_Directions for this task:_
Using the records below, quote only the span that opens with the line containing "else if filterWork" and closes with the line containing "assumption 73). -/", exactly and inclusively.

_Data extracts:_
/-- The records of a finished result that an input delivers (R140, R141). FILTER shows no count of its own: as many
elements count as the buffers hold. (DESIGN CHOICE, assumption 137). -/
def finishedRecs (c : Coll) (e : CollEntry) (i : InRec) : List SelRec :=
  let kb := keyBytes e
  if e.kind = 12 then
    let bs := sourceBytes c e i.rank
    let k := topCount e
    (List.range k).map (fun j =>
      { key := 0, rank := leVal (slice bs (k * kb + 4 * j) 4), index := leVal (slice bs (k * kb + 4 * k + 4 * j) 4)
        bytes := slice bs (j * kb) kb })
  else if e.kind = 11 then
    let xs := (List.range e.chunks).flatMap (fun k =>
      let x := landingOf e.fIn (hopElems e.fIn (heldBytes c i.rank k).length) (heldBytes c i.rank k)
      x.raw.zipIdx.map (fun p => leBytes kb p.1 ++
        if e.fIn.isMx then [BitVec.ofNat 8 (x.scales.getD (p.2 / 32) 0)] else []))
    let cap := ((resultBuffers e).filterMap (fun b => (e.buffers[b]?).map (·.2))).foldl min xs.length
    (xs.take cap).map (fun b => { key := 0, rank := 0, index := 0, bytes := b })
  else
    let w := max 1 (bodyBytes e)
    let bs := sourceBytes c e i.rank
    let n := ((List.range e.n).map (fun x => (ownCount c e x).getD 0)).sum
    (List.range (min n (bs.length / w))).map (fun j => { key := 0, rank := 0, index := j, bytes := slice bs (j * w) w })

/-- A finished result that an input has delivered whole lands in the local buffers (R598). -/
def PrivetRun.selLand (r : PrivetRun) (s : State) : State :=
  let c := r.coll s
  match selFinished r.e with
  | some i => if allAcked c (ownChunks s r.job r.e) [i] then r.selFill s (finishedRecs c r.e i) else s
  | none => s

/-- Whether a value that the module is to send has not been placed: its engine waits (R375). -/
def PrivetRun.selLeft (r : PrivetRun) (s : State) : Bool :=
  let c := r.coll s
  let due := (outKeys r.e).filter (fun k => computesNode r.e k.1 k.2 || r.e.inputs.any (fun i => (i.lo, i.hi) == k))
  (ownChunks s r.job r.e).any (fun k => due.any (fun o => (outAt c o.1 o.2 k).isNone))

/-- One run of a SELECT ordinal: a finished result goes on, the nodes are computed once their inputs are there, and when
everything has been sent and has landed the chunks are formed (R132, R138 to R141). (DEDUCED, assumption 38). -/
def PrivetRun.select (r : PrivetRun) (s : State) : State :=
  let e := r.e
  if (r.coll s).formed.length = (ownChunks s r.job e).length then s
  else
    let s := r.selNodes (r.selForward s)
    let ready := allAcked (r.coll s) (ownChunks s r.job e) e.inputs && (!countsPhase e || (r.coll s).countsDone)
    if !ready || !r.live s || r.selLeft s then s
    else
      let s := r.selLand s
      if (r.coll s).aborted then s else (ownChunks s r.job e).foldl (fun s k => r.markFormed s k) s

/-! ### Express nodes -/

/-- OP/FMT/COUNT of an express cell: the packed elements' operator, format and count (R146). -/
def ofcOf (e : CollEntry) (f : Fmt) : Nat :=
  (if e.kind = 4 then 0 else e.op.code) <<< 10 + f.code <<< 5 + (e.m.getD 1 - 1)

/-- The planned inputs of an express collective whose cells are here. -/
def expressIns (c : Coll) (e : CollEntry) : List InRec :=
  e.inputs.filter (fun i => inputRec e i.rank == some i && c.express.any (fun z => z.rank == i.rank))

/-- The payload of the cell of a RANK. -/
def expressCell (c : Coll) (rank : Nat) : List Byte :=
  match c.express.find? (fun z => z.rank == rank) with
  | some z => z.bytes
  | none => []

/-- The express inputs that the node plan works on. -/
def expressParts (c : Coll) (e : CollEntry) : List InRec :=
  (expressIns c e).filter (fun i => e.kind != 4 && !isFinished e i.lo i.hi)

/-- The input that delivers the result of an express collective: a finished root, or the root member's elements of a
BROADCAST. -/
def expressRoot (c : Coll) (e : CollEntry) : Option InRec :=
  (expressIns c e).find? (fun i => e.kind == 4 || isFinished e i.lo i.hi)

/-- What the cells of an express collective allow: nodes, the root in the output format, and what each computation
raises (R145 to R148). -/
def expressNodes (x : ChunkCtx) : Reduced :=
  let e := x.e
  let c := x.coll
  let key := (0, e.n)
  let ins : List Entered := (expressParts c e).map (fun i => (i, inputVal x i 0 (expressCell c i.rank)))
  let (env, runs) := runPlan x ins 0
  match nodeAt env key with
  | some v =>
    let (bs, w, g) := finishRoot x v
    let one : List ChunkRun := if e.n = 1 then
      [{ chunk := 0, lo := 0, hi := 1, flags := (enteredRun ins key).1, anomalies := [] }] else []
    { env := env, root := some (bs, w)
      runs := (runs ++ one).map (fun r => if (r.lo, r.hi) == key then { r with flags := r.flags ||| g } else r) }
  | none =>
    { env := env, runs := runs
      root := (expressRoot c e).map (fun i => ((expressCell c i.rank).take (e.fOut.bytes x.n), .dense [])) }

/-- The elements of an express OUTPUT, where they are there: format, whether they are a copy, and bytes. -/
def expressValue (x : ChunkCtx) (red : Reduced) (o : OutRec) : Option (Fmt × Bool × List Byte) :=
  let e := x.e
  let sent := if e.n = 1 && e.kind != 4 && isRaw e o.lo o.hi then none
    else (expressIns x.coll e).find? (fun i => i.lo == o.lo && i.hi == o.hi)
  match sent with
  | some i => some (if e.kind = 4 then e.fIn else inFormat e i.lo i.hi, true, expressCell x.coll i.rank)
  | none =>
    if o.lo = 0 && o.hi = e.n then red.root.map (fun z => (e.fOut, e.kind == 4, z.1))
    else if isRaw e o.lo o.hi then none
    else (nodeAt red.env (o.lo, o.hi)).map (fun v => (e.fAcc, false, denseBytesOf x e.fAcc v))

/-- An express collective at this module: the cells that are here give their nodes, whose result cells go out once each;
the root lands, and the node is complete when every planned cell has come (R132, R145 to R148, R440). -/
def PrivetRun.express (r : PrivetRun) (s : State) : State :=
  match topOf s r.job with
  | none => s
  | some t =>
    let e := r.e
    let c := r.coll s
    let m := e.m.getD 1
    let x : ChunkCtx := { s := s, job := r.job, top := t, e := e, coll := c, a := 0, n := m }
    let red := expressNodes x
    let fresh := red.runs.filter (fun y => !hasRun c 0 (y.lo, y.hi))
    let s := r.noted s fresh
    let due := (outKeys e).filter (fun k => !hasRun c 0 k)
    let gone := due.filter (fun k => (e.outputs.find? (fun o => (o.lo, o.hi) == k)).any (fun o => (expressValue x red o).isSome))
    let s := (e.outputs.filter (fun o => due.contains (o.lo, o.hi))).foldl (fun s o =>
      match expressValue x red o, routeAt s r.job o.route with
      | some (fm, copied, bs), some rt =>
        if routeInForce s rt then
          originate s { cell := true, typ := 1, job := r.job, epoch := r.epoch % 4, ordinal := e.ordinal % 2 ^ 16
                        rank := o.lo, route := cellRoute rt.image
                        ofc := checkOf s copied <<< 14 + ofcOf e fm, payload := padTo 40 bs }
        else s
      | _, _ => s) s
    let marks := gone.filter (fun k => !fresh.any (fun y => (y.lo, y.hi) == k))
    let s := if marks.isEmpty then s else setColl s r.job r.epoch e.ordinal (fun c => { c with
      ran := c.ran ++ marks.map (fun k => { chunk := 0, lo := k.1, hi := k.2, flags := 0, anomalies := [] }) })
    let s := match red.root with
      | some z => if (r.coll s).roots.isEmpty then placeRoot s r.job r.epoch e 0 z.1 [] else s
      | none => s
    if (r.coll s).aborted || !(e.inputs.all (fun i => c.express.any (fun z => z.rank == i.rank))) then s
    else
      let s := setColl s r.job r.epoch e.ordinal (fun c => { c with expressDone := true, formed := [0] })
      chunkReached s e r.job r.epoch e.ordinal 0

/-! ### The command -/

/-- Whether a run of a chunk would compute something that has not been computed (R211, R435). -/
def computesNow (s : State) (job epoch : Nat) (e : CollEntry) (chunk : Nat) : Bool :=
  let c := collAt s job epoch e.ordinal
  if chunk = 0xFFFFFF then false
  else if e.express then
    (nodesFrom e ((expressParts c e).map (fun r => (r.lo, r.hi)))).any (fun k => !hasRun c 0 k)
  else if isReduction e.kind then !(freshNodes s job epoch e c chunk).isEmpty
  else isSelect e.kind && selReady s job c e && (selParts e).any (fun i => !hasRun c chunk (i.lo, i.hi))

/-- The units that may run a chunk, in order: the engine of its plan and its alternates, or for the predicate of FILTER
the chain group and its own (R141, R214, R219, R230). -/
def chunkUnits (s : State) (job : Nat) (e : CollEntry) (chunk : Nat) : List Nat :=
  let die := entryDie e
  if filterWork e chunk then groupUnits s die (shardGroup s job die)
  else engineUnits s die (engineOf e (if chunk = 0xFFFFFF then 0 else chunk))

/-- The failed executions of a run that computes, before one that succeeds. With residue checking off an express node
is computed twice on lanes of one engine, and a mismatch of the two fails it (R148, R434).
(DESIGN CHOICE, assumption 5). -/
def runFailures (s : State) (e : CollEntry) (u : Upset) : List FaultAt :=
  match u with
  | .residue fs => if s.integ.residue || e.express then fs else []
  | _ => []

/-- Errors of a run: each failed execution is logged against its unit (R148, R434, R452); an uncorrectable read is noted
as R415 says; corrected words are counted. -/
def privetErrors (s : State) (e : CollEntry) (job chunk : Nat) (failed : List (Nat × FaultAt)) (u : Upset) : State :=
  let die := entryDie e
  match u with
  | .clean => s
  | .corrected n => bumpMmu s die 6 n
  | .uncorrectable key => eccError s die key job e.ordinal chunk
  | .residue _ =>
    if failed.isEmpty then s
    else if filterWork e chunk then residueErrors s 1 die job e.ordinal chunk (failed.map (fun x => (x.2.core x.1, x.2)))
    else if s.integ.residue then residueErrors s 0 die job e.ordinal chunk failed
    else failed.foldl (fun s x => logError (icnt s 2 1) 2 0 die x.1 0 job e.ordinal chunk x.2.class) s

/-- The last chunk that an engine ran, as RDE.ENG_STATUS shows it (R231). (DEDUCED, assumption 73). -/
def noteEngine (s : State) (die e job ord chunk : Nat) (pair : Bool) : State :=
  let v := (job % 16) <<< 52 + (ord % 2 ^ 16) <<< 36 + (chunk % 2 ^ 24) <<< 12 + (if pair then 1 else 0)
  { s with coll := { s.coll with engLast := insertKey s.coll.engLast (16 * die + e) v } }

/-- Whether a sampled duplicate of a chunk is still to compare (R436). -/
def chunkDup (s : State) (job epoch ord chunk : Nat) : Bool :=
  s.integ.dups.any (fun d => d.kind == 0 && d.job == job && d.epoch == epoch && d.ordinal == ord && d.chunk == chunk)

/-- Whether a chunk is being computed for the first time, so that the sampling of R435 counts it. -/
def chunkFirst (s : State) (job epoch : Nat) (e : CollEntry) (chunk : Nat) : Bool :=
  !e.express && computesNow s job epoch e chunk
    && !(collAt s job epoch e.ordinal).ran.any (fun r => r.chunk == chunk)

/-- Count and perhaps sample a chunk that unit `g` computes first; the count is that of the engine of its plan (R435,
R436). -/
def sampleChunk (s : State) (job epoch ord chunk die eng g failures : Nat) : State :=
  let r := sampleTile (countTile s 0 die) 0 die eng job
  if r.2 then setInteg r.1 (fun i => { i with dups := i.dups ++
      [{ kind := 0, die := die, unit := g, job := job, epoch := epoch, ordinal := ord, chunk := chunk
         failures := failures }] })
  else r.1

/-- Unit `g` runs a chunk after the failed executions: the counts phase, an express chunk, or the chunk's kind. Then
inputs that have served their purpose are dropped (R57). -/
def runChunk (s : State) (job epoch : Nat) (e : CollEntry) (chunk eng g : Nat) (failed : List Nat) : State :=
  let die := entryDie e
  let ord := e.ordinal
  let s := if chunkFirst s job epoch e chunk then sampleChunk s job epoch ord chunk die eng g failed.length else s
  let r : PrivetRun := { job := job, epoch := epoch, e := e, chunk := chunk
                         engine := if filterWork e chunk then eng else g, unit := g, failed := failed
                         dup := chunkDup s job epoch ord chunk }
  let s := noteEngine s die r.engine job ord chunk (e.fAcc == .pair)
  let s := if chunk = 0xFFFFFF then r.counts s
    else if e.express then r.express s
    else if isReduction e.kind then r.reduce s
    else if isSelect e.kind then r.select s
    else r.move s
  settleColl (releaseSpent s job epoch ord chunk) job epoch ord

/-- A chunk whose executions all fail, or that needs an input that reads poisoned (R148, R415, R446).
(DEDUCED, assumption 117). -/
def chunkFails (s : State) (job epoch : Nat) (e : CollEntry) (chunk : Nat) : State :=
  if e.express then abortHere s job epoch e.ordinal .verify else outputFails s job epoch e.ordinal chunk

/-- The executions of a chunk up to the one that succeeds (R148, R230, R434, R446). -/
def executeChunk (s : State) (job epoch : Nat) (e : CollEntry) (chunk : Nat) (u : Upset) : State :=
  let eng := engineOf e (if chunk = 0xFFFFFF then 0 else chunk)
  let computes := computesNow s job epoch e chunk
  let us := chunkUnits s job e chunk
  let fs := if computes then runFailures s e u else []
  let k := fs.length
  let limit := if e.express then 2 else 3
  let failed := us.take (min k limit)
  let s := privetErrors s e job chunk (failed.zip fs) u
  let poisoned := match u with
    | .uncorrectable _ => computes
    | _ => false
  if poisoned || limit ≤ k then chunkFails s job epoch e chunk
  else
    match us[k]? with
    | none => chunkFails s job epoch e chunk
    | some g => runChunk s job epoch e chunk eng g failed

/-- PRIVET_CHUNK (R211 to R214): one run of chunk `chunk` of an eligible ordinal; chunk 0xFFFFFF is the counts
phase. A run emits every value that the ACKed inputs allow and that has not been emitted.
(DESIGN CHOICE, assumption 5; DEDUCED, assumption 6). -/
def doPrivetChunk (job epoch ord chunk : Nat) (u : Upset) (ptr : Option Nat) (s : State) : State :=
  match topOf s job, entryOf s job ord with
  | some t, some e =>
    let c := collAt s job epoch ord
    let die := entryDie e
    let o := (jobAt s job).oldest
    let eng := engineOf e (if chunk = 0xFFFFFF then 0 else chunk)
    let ready := c.eligible && !c.aborted && !c.completed && o ≤ epoch && epoch < o + t.epochLimit
    if !ready || !engineFree s die eng job then s
    else
      match ptr.bind (pointerCheck (bpmAt s (1 + die)) (reqId 1 (16 * die + eng) job) 0) with
      | some v => freeze s (1 + die) (reqId 1 (16 * die + eng) job) 0 v (ptr.getD 0)
      | none =>
        let count := chunk = 0xFFFFFF
        if !count && (e.chunks ≤ chunk || !ownHalf s job e chunk) then s
        else if !count && e.inputs.isEmpty then emitCasts s job
        else if e.express && c.expressDone then s
        else if !count && countsPhase e && !c.countsDone then s
        else if !count && !e.express && isReduction e.kind && !planTurn s job epoch e chunk then s
        else executeChunk s job epoch e chunk u
  | _, _ => s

_Response area:_
    else if filterWork e chunk then residueErrors s 1 die job e.ordinal chunk (failed.map (fun x => (x.2.core x.1, x.2)))
    else if s.integ.residue then residueErrors s 0 die job e.ordinal chunk failed
    else failed.foldl (fun s x => logError (icnt s 2 1) 2 0 die x.1 0 job e.ordinal chunk x.2.class) s

/-- The last chunk that an engine ran, as RDE.ENG_STATUS shows it (R231). (DEDUCED, assumption 73). -/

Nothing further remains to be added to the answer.